Peu avant sa mort en 1950, le philosophe Emmanuel Mounier publiait un ouvrage intitulé Feu la chrétienté. Il ne s’agissait pas seulement d’établir un constat historique, résultant de l’évolution de l’Europe depuis l’âge des Lumières. Il ne s’agissait pas encore vraiment de prendre la mesure de la déchristianisation, même si déjà on pouvait s’en inquiéter. Non, pour le fondateur de la revue Esprit, il s’agissait de remettre en cause la notion même de civilisation chrétienne, en plaidant pour une sorte de régime commun dans lequel les chrétiens pouvaient se reconnaître dans une volonté de coopération. Jacques Maritain, à la même époque, ne s’était-il pas associé à l’élaboration d’une charte des Droits de l’homme, sous l’égide des Nations unies ? C’était aussi, de la part de l’auteur d’Humanisme intégral, répondre à une volonté de refondation sociale. C’est donc qu’il semblait possible de dépasser certains clivages qui avaient rendu incompatibles différentes visions du monde, celle de la modernité et celle qu’il avait défini comme la civilisation sacrale et théocentrique du Moyen Âge.

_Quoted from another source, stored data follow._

-- ==== Sys2Proof/Machine/Fetch.lean ====
section
/-! DEFINITION. Fetching a bundle, its decode rules, and the expansion of a delta bundle (R50-R57, R62-R64). -/

namespace Sys2Proof.Machine

open Sys2Proof.Config

/-- One slot word at an address: a fetch that faults stops here (R56, R253). -/
def State.fetchWord (s : State) (k : Fin 64) (c : Fin 4) (a : Nat) : Except Stop Word :=
  (s.access k c .execute a (addrRun a 4)).map fun ks => BitVec.ofNat 32 (leValue (ks.map s.byte))

/-- Slot words from an address up to the first with STOP set, at most n of them. -/
def State.fetchWords (s : State) (k : Fin 64) (c : Fin 4) : Nat → Nat → Except Stop (List Word)
  | 0, _ => .ok []
  | n + 1, a =>
    match s.fetchWord k c (a % 2 ^ 64) with
    | .error e => .error e
    | .ok w =>
      if wordStop w then .ok [w]
      else
        match s.fetchWords k c n (a + 4) with
        | .error e => .error e
        | .ok ws => .ok (w :: ws)

/-- The words of the bundle at an address; eight of them pass without a STOP bit in a bundle that is ILLEGAL. -/
def State.fetchBundle (s : State) (k : Fin 64) (c : Fin 4) (a : Dword) : Except Stop (List Word) :=
  s.fetchWords k c 8 a.toNat

/-- The fetch of a bundle of at most n words waits: its bytes lie in the exposed space, and that is being initialised (R283), or
a write waits on their block (R285). -/
def State.fetchHeld (s : State) (k : Fin 64) (c : Fin 4) : Nat → Nat → Bool
  | 0, _ => false
  | n + 1, a =>
    match s.access k c .execute (a % 2 ^ 64) (addrRun (a % 2 ^ 64) 4) with
    | .error _ => false
    | .ok ks =>
      s.blockedOnSectors s.nextId ks ||
        (!wordStop (BitVec.ofNat 32 (leValue (ks.map s.byte))) && s.fetchHeld k c n (a + 4))

/-- The last word, and no other, has STOP set. -/
def stopped (ws : List Word) : Bool :=
  match ws.getLast? with
  | some w => wordStop w
  | none => false

def unitOf (w : Word) : Nat := (wordClass w).toNat

/-- A REP header: class 0b000, opcode 0x0C (R62). -/
def isRep (w : Word) : Bool := wordClass w == 0#3 && wordOp w == 0x0C#6

/-- Classes strictly ascend (R55). -/
def ascending : List Word → Bool
  | [] => true
  | [_] => true
  | a :: b :: rest => unitOf a < unitOf b && ascending (b :: rest)

/-- Slots by unit. -/
def slotsOf (ws : List Word) : RepBuf := Vector.ofFn fun u => ws.find? fun w => unitOf w == u.val

/-- One unit of `Expand` (R63): the repeated word, its D or K moved on, or none in the ILLEGAL cases. -/
def repeatSlot (prev : RepBuf) (inc : BitVec 14) (u : Fin 8) : Option Word :=
  match prev.get u with
  | none => none
  | some w => if u.val = 3 then incD w inc else if u.val = 6 then incK w inc else some w

/-- `Expand` of R63: none where it traps ILLEGAL. -/
def expand (same : BitVec 8) (inc : BitVec 14) (explicit : List Word) (prev : RepBuf) : Option RepBuf :=
  let units := List.finRange 8
  if same = 0 then none
  else if explicit.any fun e => same.getLsbD (unitOf e) then none
  else if units.any fun u => same.getLsbD u && (repeatSlot prev inc u).isNone then none
  else some (Vector.ofFn fun u => if same.getLsbD u then repeatSlot prev inc u else (slotsOf explicit).get u)

def RepBuf.words (b : RepBuf) : List Word := b.toList.filterMap id

/-- Forms that must be alone in their bundle (R125, R266). -/
def alone (w : Word) : Bool := wordClass w == 0#3 && (wordOp w).toNat ∈ [0x0E, 0x1A, 0x1B]

/-- Every word is an instruction, and a form that must be alone is. -/
def decodable (ws : List Word) : Bool := ws.all (fun w => (decode w).isSome) && (!ws.any alone || ws.length == 1)

/-- The expanded slots of a bundle, or none if it traps ILLEGAL at decode (R56, R62-R64). `through` says that the
bundle was entered as a REP bundle may be. -/
def bundleSlots (ws : List Word) (prev : RepBuf) (through : Bool) : Option RepBuf :=
  if !stopped ws then none
  else
    match ws with
    | [] => none
    | h :: rest =>
      if isRep h then
        if !through || !ascending rest || rest.any isRep || !rest.all (fun w => (decode w).isSome) then none
        else
          match expand (h.extractLsb' 14 8) (h.extractLsb' 0 14) rest prev with
          | some out => if decodable out.words then some out else none
          | none => none
      else if ascending ws && decodable ws then some (slotsOf ws)
      else none

/-- The slot mask (R55). -/
def RepBuf.mask (b : RepBuf) : Nat :=
  (List.finRange 8).foldl (fun m u => if (b.get u).isSome then m + 2 ^ u.val else m) 0

/-- A fetched and expanded bundle. -/
structure Bundle where
  words : List Word
  slots : RepBuf
  deriving DecidableEq, Repr

/-- What stands in place of a bundle's slots. -/
inductive NoBundle where
  | fault (f : Fault)
  | fetch (cause : Cause) (addr : Dword)
  | illegal
  deriving DecidableEq, Repr

/-- The bundle at a context's pc, fetched, expanded and decoded whole (R56). -/
def State.bundleAt (s : State) (k : Fin 64) (c : Fin 4) : Except NoBundle Bundle :=
  let cx := s.ctx k c
  match s.fetchBundle k c cx.pc with
  | .error (.fault f) => .error (.fault f)
  | .error (.trap t) => .error (.fetch t.cause (t.addr.getD cx.pc))
  | .ok ws =>
    match bundleSlots ws cx.repbuf (cx.fellThrough || cx.reentry) with
    | none => .error .illegal
    | some slots => .ok ⟨ws, slots⟩

/-- FETCH_FAULT (R56): a context about to issue a bundle whose fetch faults takes that trap before any slot commits. -/
def execFetchFault (core : Fin 64) (ctx : Fin 4) (s : State) : Host.Outcome State Fault Refusal :=
  match s.bundleAt core ctx with
  | .error (.fetch cause a) => outcome (s.bundleTrap core ctx cause a)
  | .error (.fault f) => .fault f
  | _ => .next s

/-- ILLEGAL_BUNDLE (R56): a bundle that breaks the decode rules traps ILLEGAL; TADDR holds its address (R254). -/
def execIllegalBundle (core : Fin 64) (ctx : Fin 4) (s : State) : Host.Outcome State Fault Refusal :=
  match s.bundleAt core ctx with
  | .error .illegal => outcome (s.bundleTrap core ctx .illegal (s.ctx core ctx).pc)
  | _ => .next s

end Sys2Proof.Machine
end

Pourtant, la question de l’héritage civilisationnel chrétien se retrouve de nouveau posée aujourd’hui avec vigueur, sinon violence, dans le débat de l’élection présidentielle, au-delà des polémiques et des invectives. On la retrouve d’ailleurs sur le terrain philosophique, lorsque certains affirment la nécessité de se réapproprier l’héritage de la pensée chrétienne, indépendamment de l’espace propre à la foi.
Ce qui provoque parfois quelques protestations. En effet, qu’est-ce que le christianisme sans adhésion à la personne du Christ, à son message et à la pratique sacramentelle qu’il exige ? Pourtant, le propre du christianisme est aussi de s’incarner dans la réalité temporelle. Et de ce point de vue, il est indéniable qu’une civilisation nouvelle s’est développée autour du bassin méditerranéen, qui, sans renier ses assises gréco-latines, a abouti à une évolution sensible des mentalités et des mœurs.
L’Afrique du Nord terre de chrétienté
On est bien obligé aussi de prendre la mesure de la dimension géopolitique liée à la propagation de la foi. La notion de chrétienté correspond à un espace qui s’est trouvé, au cours des siècles, en expansion, en régression et toujours en lutte. On peut le regretter, mais c’est être aveugle que d’oublier que l’actuelle Afrique du Nord était, sous saint Augustin, une terre de chrétienté, qui, par la suite, est devenue conquête de la civilisation islamique.
De même, l’Espagne a opéré une Reconquista qui l’a émancipée de la domination de cette civilisation. Et comment oublier que la Turquie actuelle, au début du XXe siècle, était encore largement chrétienne, et que la présence de l’orthodoxie s’y est trouvée réduite dans une proportion proche de l’anéantissement !
Rappeler ces réalités historiques, ce n’est pas vouloir attiser la guerre des civilisations prédite par Samuel Huntington, c’est prendre conscience que le spirituel vit aussi dans le lit de camp du temporel, pour reprendre l’expression de Péguy.
Il conviendrait donc de clarifier certains débats, non pour revenir à d’anciens états historiques, mais pour réinventer les conditions d’un espace politique où le spirituel n’est pas bafoué et retrouve sa valeur de ferment civilisateur.